Ahok Memutuskan Maju Lewat Parpol, Sejuta KTP Dianggap “Hangus”

berita, berita harian, berita terkini, berita terbaru, berita hari ini, berita indonesia, berita terpopuler, info terkini, info artis, berita artis, berita popular, info terpercaya, info berita, berita unik, liputan khusus, Kesehatan

Golkar resmi mendukung Ahok lewat Parpol, bagaimana nasib Teman Ahok ?

berita, berita harian, berita terkini, berita terbaru, berita hari ini, berita indonesia, berita terpopuler, info terkini, info artis, berita artis, berita popular, info terpercaya, info berita, berita unik, liputan khusus, Kesehatan

Ahok bersama Parpol maju Pilgub DKI 2017

M11News – Akhirnya Gubernur DKI Basuki Tjahaja Purnama yang sering kita sebut Ahok telah memutuskan untuk maju Pilgub DKI 2017 nanti melalui jalur Parpol. Dengan disaksikan relawan Teman Ahok dan partai pendukung Golkar, Nasdem dan Hanura beliau mengambil keputusan untuk menggandeng Parpol.

Dengan keputusan yang diambil Ahok, berarti satu juta fotokopi KTP yang selama 4 bulan sudah dikumpulkan oleh Teman Ahok sia-sia atau bisa disebut juga “HANGUS”

Sebelumnya beberapa politikus sudah bisa membaca prediksi, kalau Ahok nantinya akan meninggalkan jalur independen, walaupun dalam beberapa kesempatan Ahok sempat mengaku siap jika ia harus maju melalui jalur independen.

Amalia Ayuningtyas sebagai juru bicara Teman Ahok juga sudah menegaskan kalau Ahok akan maju bersama Parpol.

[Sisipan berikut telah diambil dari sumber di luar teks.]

@[simp] theorem withRoving_pending : (s.withRoving v).pending = s.pending := rfl
@[simp] theorem withRoving_clock : (s.withRoving v).clock = s.clock := rfl
@[simp] theorem withRoving_minutesBegun : (s.withRoving v).minutesBegun = s.minutesBegun := rfl
@[simp] theorem withRoving_freeUses : (s.withRoving v).freeUses = s.freeUses := rfl
@[simp] theorem withRoving_start : (s.withRoving v).start = s.start := rfl
@[simp] theorem withRoving_pins : (s.withRoving v).pins = s.pins := rfl
@[simp] theorem withRoving_chain : (s.withRoving v).chain = s.chain := rfl
@[simp] theorem withRoving_table : (s.withRoving v).table = s.table := rfl
@[simp] theorem withRoving_pieces : (s.withRoving v).pieces = s.pieces := rfl
@[simp] theorem withRoving_drive : (s.withRoving v).drive = s.drive := rfl
@[simp] theorem withRoving_frame : (s.withRoving v).frame = s.frame := rfl
@[simp] theorem withRoving_roving : (s.withRoving v).roving = v := rfl
@[simp] theorem withRoving_tally : (s.withRoving v).tally = s.tally := rfl
@[simp] theorem withRoving_line : (s.withRoving v).line = s.line := rfl
@[simp] theorem withRoving_nowMs : (s.withRoving v).nowMs = s.nowMs := rfl
@[simp] theorem withRoving_second : (s.withRoving v).second = s.second := rfl
@[simp] theorem withRoving_minute : (s.withRoving v).minute = s.minute := rfl
@[simp] theorem withRoving_cfg : (s.withRoving v).cfg = s.cfg := rfl
@[simp] theorem withRoving_active : (s.withRoving v).active = s.active := rfl
@[simp] theorem withRoving_listens : (s.withRoving v).listens = s.listens := rfl
@[simp] theorem withRoving_clockRuns : (s.withRoving v).clockRuns = s.clockRuns := rfl
@[simp] theorem withRoving_spindlesA : (s.withRoving v).spindlesA = s.spindlesA := rfl
@[simp] theorem withRoving_spindlesB : (s.withRoving v).spindlesB = s.spindlesB := rfl
@[simp] theorem withRoving_sideOf (n : Nat) : (s.withRoving v).sideOf n = s.sideOf n := rfl
@[simp] theorem withRoving_sectionOf (n : Nat) : (s.withRoving v).sectionOf n = s.sectionOf n := rfl
@[simp] theorem withRoving_spindle (n : Nat) : (s.withRoving v).spindle n = s.spindle n := rfl
@[simp] theorem withRoving_withRoving (w : RovingUnit) : (s.withRoving v).withRoving w = s.withRoving w := rfl

end

/-! ## withTally -/

section

variable (s : State) (v : TallyUnit)

@[simp] theorem withTally_pending : (s.withTally v).pending = s.pending := rfl
@[simp] theorem withTally_clock : (s.withTally v).clock = s.clock := rfl
@[simp] theorem withTally_minutesBegun : (s.withTally v).minutesBegun = s.minutesBegun := rfl
@[simp] theorem withTally_freeUses : (s.withTally v).freeUses = s.freeUses := rfl
@[simp] theorem withTally_start : (s.withTally v).start = s.start := rfl
@[simp] theorem withTally_pins : (s.withTally v).pins = s.pins := rfl
@[simp] theorem withTally_chain : (s.withTally v).chain = s.chain := rfl
@[simp] theorem withTally_table : (s.withTally v).table = s.table := rfl
@[simp] theorem withTally_pieces : (s.withTally v).pieces = s.pieces := rfl
@[simp] theorem withTally_drive : (s.withTally v).drive = s.drive := rfl
@[simp] theorem withTally_frame : (s.withTally v).frame = s.frame := rfl
@[simp] theorem withTally_roving : (s.withTally v).roving = s.roving := rfl
@[simp] theorem withTally_tally : (s.withTally v).tally = v := rfl
@[simp] theorem withTally_line : (s.withTally v).line = s.line := rfl
@[simp] theorem withTally_nowMs : (s.withTally v).nowMs = s.nowMs := rfl
@[simp] theorem withTally_second : (s.withTally v).second = s.second := rfl
@[simp] theorem withTally_minute : (s.withTally v).minute = s.minute := rfl
@[simp] theorem withTally_cfg : (s.withTally v).cfg = s.cfg := rfl
@[simp] theorem withTally_active : (s.withTally v).active = s.active := rfl
@[simp] theorem withTally_listens : (s.withTally v).listens = s.listens := rfl
@[simp] theorem withTally_clockRuns : (s.withTally v).clockRuns = s.clockRuns := rfl
@[simp] theorem withTally_spindlesA : (s.withTally v).spindlesA = s.spindlesA := rfl
@[simp] theorem withTally_spindlesB : (s.withTally v).spindlesB = s.spindlesB := rfl
@[simp] theorem withTally_sideOf (n : Nat) : (s.withTally v).sideOf n = s.sideOf n := rfl
@[simp] theorem withTally_sectionOf (n : Nat) : (s.withTally v).sectionOf n = s.sectionOf n := rfl
@[simp] theorem withTally_spindle (n : Nat) : (s.withTally v).spindle n = s.spindle n := rfl
@[simp] theorem withTally_supply (n : Nat) : (s.withTally v).supply n = s.supply n := rfl
@[simp] theorem withTally_withTally (w : TallyUnit) : (s.withTally v).withTally w = s.withTally w := rfl

end

/-! ## withLine -/

section

variable (s : State) (v : LineUnit)

@[simp] theorem withLine_pending : (s.withLine v).pending = s.pending := rfl
@[simp] theorem withLine_clock : (s.withLine v).clock = s.clock := rfl
@[simp] theorem withLine_minutesBegun : (s.withLine v).minutesBegun = s.minutesBegun := rfl
@[simp] theorem withLine_freeUses : (s.withLine v).freeUses = s.freeUses := rfl
@[simp] theorem withLine_start : (s.withLine v).start = s.start := rfl
@[simp] theorem withLine_pins : (s.withLine v).pins = s.pins := rfl
@[simp] theorem withLine_chain : (s.withLine v).chain = s.chain := rfl
@[simp] theorem withLine_table : (s.withLine v).table = s.table := rfl
@[simp] theorem withLine_pieces : (s.withLine v).pieces = s.pieces := rfl
@[simp] theorem withLine_drive : (s.withLine v).drive = s.drive := rfl
@[simp] theorem withLine_frame : (s.withLine v).frame = s.frame := rfl
@[simp] theorem withLine_roving : (s.withLine v).roving = s.roving := rfl
@[simp] theorem withLine_tally : (s.withLine v).tally = s.tally := rfl
@[simp] theorem withLine_line : (s.withLine v).line = v := rfl
@[simp] theorem withLine_nowMs : (s.withLine v).nowMs = s.nowMs := rfl
@[simp] theorem withLine_second : (s.withLine v).second = s.second := rfl
@[simp] theorem withLine_minute : (s.withLine v).minute = s.minute := rfl
@[simp] theorem withLine_cfg : (s.withLine v).cfg = s.cfg := rfl
@[simp] theorem withLine_active : (s.withLine v).active = s.active := rfl
@[simp] theorem withLine_listens : (s.withLine v).listens = s.listens := rfl
@[simp] theorem withLine_clockRuns : (s.withLine v).clockRuns = s.clockRuns := rfl
@[simp] theorem withLine_spindlesA : (s.withLine v).spindlesA = s.spindlesA := rfl
@[simp] theorem withLine_spindlesB : (s.withLine v).spindlesB = s.spindlesB := rfl
@[simp] theorem withLine_sideOf (n : Nat) : (s.withLine v).sideOf n = s.sideOf n := rfl
@[simp] theorem withLine_sectionOf (n : Nat) : (s.withLine v).sectionOf n = s.sectionOf n := rfl
@[simp] theorem withLine_spindle (n : Nat) : (s.withLine v).spindle n = s.spindle n := rfl
@[simp] theorem withLine_supply (n : Nat) : (s.withLine v).supply n = s.supply n := rfl
@[simp] theorem withLine_withLine (w : LineUnit) : (s.withLine v).withLine w = s.withLine w := rfl

end

end Sys2Proof.Machine
end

Amalia menjelaskan awal mula pembentukan organisasi independen ini dengan tujuan agar Ahok bisa maju dalam Pilgub, karena keadaan saat itu Teman Ahok merasa tidak ada partai politik yang mau mendukung Ahok untuk maju ke Pilgub berikutnya.

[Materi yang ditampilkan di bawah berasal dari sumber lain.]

@[simp] theorem editPeer_frame (s : State) (n : Nat) (f : Peer → Peer) :
    (s.editPeer n f).pending = s.pending ∧ (s.editPeer n f).clock = s.clock ∧ (s.editPeer n f).minutesBegun =
      s.minutesBegun ∧ (s.editPeer n f).freeUses = s.freeUses ∧ (s.editPeer n f).start = s.start ∧ (s.editPeer n
      f).pins = s.pins ∧ (s.editPeer n f).chain = s.chain ∧ (s.editPeer n f).table = s.table ∧ (s.editPeer n
      f).pieces = s.pieces ∧ (s.editPeer n f).drive = s.drive ∧ (s.editPeer n f).frame = s.frame ∧ (s.editPeer n
      f).roving = s.roving ∧ (s.editPeer n f).tally = s.tally := by
  simp only [State.editPeer]
  all_goals simp

@[simp] theorem learn_frame (s : State) (n : Notice) :
    (s.learn n).pending = s.pending ∧ (s.learn n).clock = s.clock ∧ (s.learn n).minutesBegun = s.minutesBegun ∧
      (s.learn n).freeUses = s.freeUses ∧ (s.learn n).start = s.start ∧ (s.learn n).pins = s.pins ∧ (s.learn
      n).chain = s.chain ∧ (s.learn n).table = s.table ∧ (s.learn n).pieces = s.pieces ∧ (s.learn n).drive =
      s.drive ∧ (s.learn n).frame = s.frame ∧ (s.learn n).roving = s.roving ∧ (s.learn n).tally = s.tally := by
  simp only [State.learn]
  all_goals simp

@[simp] theorem testHold_frame (s : State) :
    (s.testHold).pending = s.pending ∧ (s.testHold).clock = s.clock ∧ (s.testHold).minutesBegun = s.minutesBegun
      ∧ (s.testHold).freeUses = s.freeUses ∧ (s.testHold).start = s.start ∧ (s.testHold).pins = s.pins ∧
      (s.testHold).chain = s.chain ∧ (s.testHold).table = s.table ∧ (s.testHold).pieces = s.pieces ∧
      (s.testHold).drive = s.drive ∧ (s.testHold).frame = s.frame ∧ (s.testHold).roving = s.roving := by
  simp only [State.testHold]; repeat' split
  all_goals simp

@[simp] theorem peerHolds_frame (s : State) (n : Nat) (t : Nat) :
    (s.peerHolds n t).pending = s.pending ∧ (s.peerHolds n t).clock = s.clock ∧ (s.peerHolds n t).minutesBegun =
      s.minutesBegun ∧ (s.peerHolds n t).freeUses = s.freeUses ∧ (s.peerHolds n t).start = s.start ∧
      (s.peerHolds n t).pins = s.pins ∧ (s.peerHolds n t).chain = s.chain ∧ (s.peerHolds n t).table = s.table ∧
      (s.peerHolds n t).pieces = s.pieces ∧ (s.peerHolds n t).drive = s.drive ∧ (s.peerHolds n t).frame =
      s.frame ∧ (s.peerHolds n t).roving = s.roving ∧ (s.peerHolds n t).tally = s.tally := by
  simp only [State.peerHolds]; repeat' split
  all_goals simp

@[simp] theorem takeNotice_frame (s : State) (n : Notice) :
    (s.takeNotice n).pending = s.pending ∧ (s.takeNotice n).clock = s.clock ∧ (s.takeNotice n).minutesBegun =
      s.minutesBegun ∧ (s.takeNotice n).start = s.start ∧ (s.takeNotice n).pins = s.pins ∧ (s.takeNotice
      n).chain = s.chain := by
  simp only [State.takeNotice]; repeat' split
  all_goals simp

@[simp] theorem makeBusy_frame (s : State) (block : Block) :
    (s.makeBusy block).pending = s.pending ∧ (s.makeBusy block).clock = s.clock ∧ (s.makeBusy block).minutesBegun =
      s.minutesBegun ∧ (s.makeBusy block).freeUses = s.freeUses ∧ (s.makeBusy block).start = s.start ∧ (s.makeBusy
      block).pins = s.pins ∧ (s.makeBusy block).chain = s.chain ∧ (s.makeBusy block).table = s.table ∧ (s.makeBusy
      block).pieces = s.pieces ∧ (s.makeBusy block).drive = s.drive ∧ (s.makeBusy block).frame = s.frame ∧
      (s.makeBusy block).roving = s.roving ∧ (s.makeBusy block).tally = s.tally := by
  simp [State.makeBusy]

@[simp] theorem handHead_frame (s : State) (n : Notice) (rest : List Notice) (b : Block) :
    (s.handHead n rest b).pending = s.pending ∧ (s.handHead n rest b).clock = s.clock ∧ (s.handHead n rest
      b).minutesBegun = s.minutesBegun ∧ (s.handHead n rest b).start = s.start ∧ (s.handHead n rest b).pins =
      s.pins ∧ (s.handHead n rest b).chain = s.chain := by
  simp only [State.handHead]
  all_goals simp

@[simp] theorem handHeads_frame (s : State) (k : Nat) :
    (State.handHeads k s).pending = s.pending ∧ (State.handHeads k s).clock = s.clock ∧ (State.handHeads k
      s).minutesBegun = s.minutesBegun ∧ (State.handHeads k s).start = s.start ∧ (State.handHeads k s).pins =
      s.pins ∧ (State.handHeads k s).chain = s.chain := by
  induction k generalizing s with
  | zero => simp [State.handHeads]
  | succ k ih =>
    unfold State.handHeads
    repeat' split
    all_goals simp [ih]

@[simp] theorem placeInbound_frame (s : State) (n : Notice) :
    (s.placeInbound n).pending = s.pending ∧ (s.placeInbound n).clock = s.clock ∧ (s.placeInbound
      n).minutesBegun = s.minutesBegun ∧ (s.placeInbound n).freeUses = s.freeUses ∧ (s.placeInbound n).start =
      s.start ∧ (s.placeInbound n).pins = s.pins ∧ (s.placeInbound n).chain = s.chain ∧ (s.placeInbound n).table
      = s.table ∧ (s.placeInbound n).pieces = s.pieces ∧ (s.placeInbound n).drive = s.drive ∧ (s.placeInbound
      n).frame = s.frame ∧ (s.placeInbound n).roving = s.roving := by
  simp only [State.placeInbound]; repeat' split
  all_goals simp

@[simp] theorem queueInbound_frame (s : State) (n : Notice) :
    (s.queueInbound n).pending = s.pending ∧ (s.queueInbound n).clock = s.clock ∧ (s.queueInbound
      n).minutesBegun = s.minutesBegun ∧ (s.queueInbound n).start = s.start ∧ (s.queueInbound n).pins = s.pins ∧
      (s.queueInbound n).chain = s.chain := by
  simp only [State.queueInbound]; repeat' split
  all_goals simp

@[simp] theorem freshHello_frame (s : State) (src : Nat) :
    (s.freshHello src).pending = s.pending ∧ (s.freshHello src).clock = s.clock ∧ (s.freshHello
      src).minutesBegun = s.minutesBegun ∧ (s.freshHello src).freeUses = s.freeUses ∧ (s.freshHello src).start =
      s.start ∧ (s.freshHello src).pins = s.pins ∧ (s.freshHello src).chain = s.chain ∧ (s.freshHello src).table
      = s.table ∧ (s.freshHello src).pieces = s.pieces ∧ (s.freshHello src).drive = s.drive := by
  simp only [State.freshHello]; repeat' split
  all_goals simp

@[simp] theorem accept_frame (s : State) (n : Notice) :
    (s.accept n).pending = s.pending ∧ (s.accept n).clock = s.clock ∧ (s.accept n).minutesBegun = s.minutesBegun
      ∧ (s.accept n).start = s.start ∧ (s.accept n).pins = s.pins ∧ (s.accept n).chain = s.chain := by
  simp only [State.accept]; repeat' split
  all_goals simp

@[simp] theorem receiveError_frame (s : State) :
    (s.receiveError).pending = s.pending ∧ (s.receiveError).clock = s.clock ∧ (s.receiveError).minutesBegun =
      s.minutesBegun ∧ (s.receiveError).freeUses = s.freeUses ∧ (s.receiveError).start = s.start ∧
      (s.receiveError).pins = s.pins ∧ (s.receiveError).chain = s.chain ∧ (s.receiveError).table = s.table ∧
      (s.receiveError).pieces = s.pieces ∧ (s.receiveError).drive = s.drive ∧ (s.receiveError).frame = s.frame ∧
      (s.receiveError).roving = s.roving ∧ (s.receiveError).line = s.line := by
  simp only [State.receiveError]
  all_goals simp

@[simp] theorem hear_frame (s : State) :
    (s.hear).pending = s.pending ∧ (s.hear).clock = s.clock ∧ (s.hear).minutesBegun = s.minutesBegun ∧
      (s.hear).freeUses = s.freeUses ∧ (s.hear).start = s.start ∧ (s.hear).pins = s.pins ∧ (s.hear).chain =
      s.chain ∧ (s.hear).table = s.table ∧ (s.hear).pieces = s.pieces ∧ (s.hear).drive = s.drive ∧
      (s.hear).frame = s.frame ∧ (s.hear).roving = s.roving ∧ (s.hear).tally = s.tally := by
  simp only [State.hear]
  all_goals simp

@[simp] theorem goodNotice_frame (s : State) (n : Notice) :
    (s.goodNotice n).pending = s.pending ∧ (s.goodNotice n).clock = s.clock ∧ (s.goodNotice n).minutesBegun =
      s.minutesBegun ∧ (s.goodNotice n).start = s.start ∧ (s.goodNotice n).pins = s.pins ∧ (s.goodNotice
      n).chain = s.chain := by
  simp only [State.goodNotice]; repeat' split
  all_goals simp

@[simp] theorem lineFalls_frame (s : State) :
    (s.lineFalls).pending = s.pending ∧ (s.lineFalls).clock = s.clock ∧ (s.lineFalls).minutesBegun =
      s.minutesBegun ∧ (s.lineFalls).freeUses = s.freeUses ∧ (s.lineFalls).start = s.start ∧ (s.lineFalls).pins
      = s.pins ∧ (s.lineFalls).chain = s.chain ∧ (s.lineFalls).table = s.table ∧ (s.lineFalls).pieces = s.pieces
      ∧ (s.lineFalls).drive = s.drive ∧ (s.lineFalls).frame = s.frame ∧ (s.lineFalls).roving = s.roving ∧
      (s.lineFalls).tally = s.tally := by
  simp only [State.lineFalls]
  all_goals simp

@[simp] theorem receiveBytes_frame (s : State) (l : List Byte) :
    (s.receiveBytes l).pending = s.pending ∧ (s.receiveBytes l).clock = s.clock ∧ (s.receiveBytes
      l).minutesBegun = s.minutesBegun ∧ (s.receiveBytes l).start = s.start ∧ (s.receiveBytes l).pins = s.pins ∧
      (s.receiveBytes l).chain = s.chain := by
  simp only [State.receiveBytes]; repeat' split
  all_goals simp

end Sys2Proof.Machine
end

Dengan adanya Teman Ahok juga sebagai kendaraan alternatif, apalagi saat ini parpol sepertinya sulit untuk mendengarkan suara rakyat yang meminta supaya Ahok bisa maju kembali melanjutkan menjadi Gubernur DKI.

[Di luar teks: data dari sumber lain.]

/-- R92, R94, R95, R98: the frame unit after the entry actions of a mode. -/
theorem placed_frame (s : State) (new : FrameMode) (reason : Option StopReason)
    (plain : new = .fullStop → reason = none) :
    ((s.placeMode new reason).entryActions new).frame =
      { s.frame with
        mode := s.endsIn new
        reason := reason
        graceDue := if s.endsIn new = .restart then some (s.clock + 1000000 * s.cfg.restartGrace) else none
        positionDue := if s.endsIn new = .fullStop then some (s.clock + 1000000 * s.cfg.positionTimeout) else none
        doffingDue := if s.endsIn new = .doffing then some (s.clock + 60000000 * s.cfg.doffingTimeout) else none
        claim := if new = .fullStop ∧ s.frame.claim.state = .none then Claim.madeAt s.clock .none else s.frame.claim
        trim := if new = .fullStop ∧ s.frame.claim.state = .none then 0 else s.frame.trim } := by
  by_cases hn : new = .fullStop
  · have hr := plain hn
    subst hn hr
    by_cases hc : s.frame.claim.state = .none <;> cases ha : s.pins.atDoff <;>
      simp [State.entryActions, State.enterFullStop, State.placeMode, State.endsIn, State.makeClaim, hc, ha,
        Claim.madeAt, Config.claimWait]
  · cases new <;> first | exact absurd rfl hn | simp [State.entryActions, State.placeMode, State.endsIn]

/-- The entry actions leave every unit but the frame unit, the line unit and the send-failures count. -/
theorem entryActions_counts (s : State) (new : FrameMode) :
    (s.entryActions new).tally.exceptSendFailures = s.tally.exceptSendFailures := by
  cases new <;> try rfl
  simp only [State.entryActions, State.enterFullStop]
  split <;> split <;> simp [State.makeClaim, State.placeMode]

/-- R55, R57, R59: what the delivery and drive unit makes of a mode in which no call is opened. -/
theorem enterMode_standing (u : DriveUnit) (c : Settings) (trim : Nat) (old new : FrameMode) (h : ¬opensCalls new) :
    u.enterMode c trim old new =
      { u with dutyWaiting := if new = .fullStop then dutyOf c u.speed else 0 } := by
  cases new <;> first | exact absurd (Or.inl rfl) h | exact absurd (Or.inr rfl) h | rfl

/-- The forecasts and the fill are no business of a change of mode. -/
theorem enterMode_measured (u : DriveUnit) (c : Settings) (trim : Nat) (old new : FrameMode) :
    (u.enterMode c trim old new).measured = u.measured := by
  cases new <;> rfl

/-- R103: building a FORECAST leaves it in the routine queue, unless that queue is full. -/
theorem buildForecast_handed (s : State) :
    s.buildForecast.forecastNotice ∈ s.buildForecast.line.routine ∨ 12 ≤ s.buildForecast.line.routine.length := by
  have same : s.buildForecast.forecastNotice = s.forecastNotice := by
    simp [State.forecastNotice, State.buildForecast, State.notice, State.cfg]
  rw [same]
  exact mem_routine_of_forecast _ _ rfl

/-- R81, R92, R95, R103: the notices that a change of mode hands, in their order. -/
theorem changeMode_notices (s : State) (new : FrameMode) (reason : Option StopReason) :
    ∃ ended : List Call, (opensCalls s.frame.mode → ¬opensCalls new → ended.Perm s.pieces.calls) ∧
      ((opensCalls s.frame.mode → opensCalls new) → ended = []) ∧
      ended.Pairwise (fun a b => a.openedAt ≤ b.openedAt) ∧
      ∀ notices, notices = ended.map (s.endingNotice 4#8) ++
          (if new = .fullStop ∧ s.frame.claim.state = .none then [s.fullStopClaim] else []) ++
          [(s.changeMode new reason).forecastNotice] →
        (s.changeMode new reason).line = (s.handAll notices).line ∧
          (s.changeMode new reason).tally = (s.handAll notices).tally := by
  have leaving : ∃ ended : List Call, (opensCalls s.frame.mode → ¬opensCalls new → ended.Perm s.pieces.calls) ∧
      ((opensCalls s.frame.mode → opensCalls new) → ended = []) ∧
      ended.Pairwise (fun a b => a.openedAt ≤ b.openedAt) ∧
      (s.leaveCalling new).line = (s.handAll (ended.map (s.endingNotice 4#8))).line ∧
      (s.leaveCalling new).tally = (s.handAll (ended.map (s.endingNotice 4#8))).tally := by
    by_cases h : opensCalls s.frame.mode ∧ ¬opensCalls new
    · have e : s.leaveCalling new = (s.withFrame { s.frame with trim := 0 }).cancelAll := by
        have : calling new = false := by rw [← Bool.not_eq_true, calling_iff]; exact h.2
        simp [State.leaveCalling, (calling_iff _).mpr h.1, this]
      obtain ⟨ended, perm, sorted, line, tally⟩ := cancelAll_notices (s.withFrame { s.frame with trim := 0 })
      have same : (s.withFrame { s.frame with trim := 0 }).endingNotice 4#8 = s.endingNotice 4#8 := by
        funext c
        simp [State.endingNotice]
      obtain ⟨al, at_⟩ := handAll_agrees (ended.map (s.endingNotice 4#8)) (s.withFrame { s.frame with trim := 0 }) s rfl rfl
      rw [same] at line tally
      exact ⟨ended, fun _ _ => perm, fun k => absurd (k h.1) h.2, sorted, e ▸ line.trans al, e ▸ tally.trans at_⟩
    · have back : opensCalls s.frame.mode → opensCalls new :=
        fun a => Classical.byContradiction (fun b => h ⟨a, b⟩)
      refine ⟨[], fun a b => absurd ⟨a, b⟩ h, fun _ => rfl, List.Pairwise.nil, ?_, ?_⟩ <;>
        rw [(leaveCalling_effect s new).2.1 back] <;> rfl
  obtain ⟨ended, h1, h2, h3, line, tally⟩ := leaving
  refine ⟨ended, h1, h2, h3, fun notices hn => ?_⟩
  subst hn
  have claim : (s.leaveCalling new).frame.claim = s.frame.claim := by
    unfold State.leaveCalling
    split <;> simp
  have full : (s.leaveCalling new).fullStopClaim = s.fullStopClaim := by
    simp [State.fullStopClaim, State.cfg]
  obtain ⟨e1, e2⟩ := entered_notices (s.leaveCalling new) new reason
  rw [claim, full] at e1 e2
  obtain ⟨g1, g2⟩ := handAll_agrees (if new = .fullStop ∧ s.frame.claim.state = .none then [s.fullStopClaim] else [])
    (s.leaveCalling new) (s.handAll (ended.map (s.endingNotice 4#8))) line tally
  have f : (s.changeMode new reason).forecastNotice =
      ((((s.leaveCalling new).placeMode new reason).entryActions new).reportMode s.frame.mode).forecastNotice := by
    simp [State.changeMode, State.forecastNotice, State.buildForecast, State.notice, State.cfg]
  rw [handAll_append, handAll_append, f]
  exact hand_agrees _ (e1.trans g1) (e2.trans g2)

Jadi menurut berita terbaru Teman Ahok, tujuan utama mereka adalah menunjukan pada setiap partai politik, seandainya parpol tidak mendengarkan suara masyarakat, maka mereka tetap bisa bergerak sendiri melalui jalur perseorangan dimana jalur ini dianggap sah dan diakui oleh konstitusi.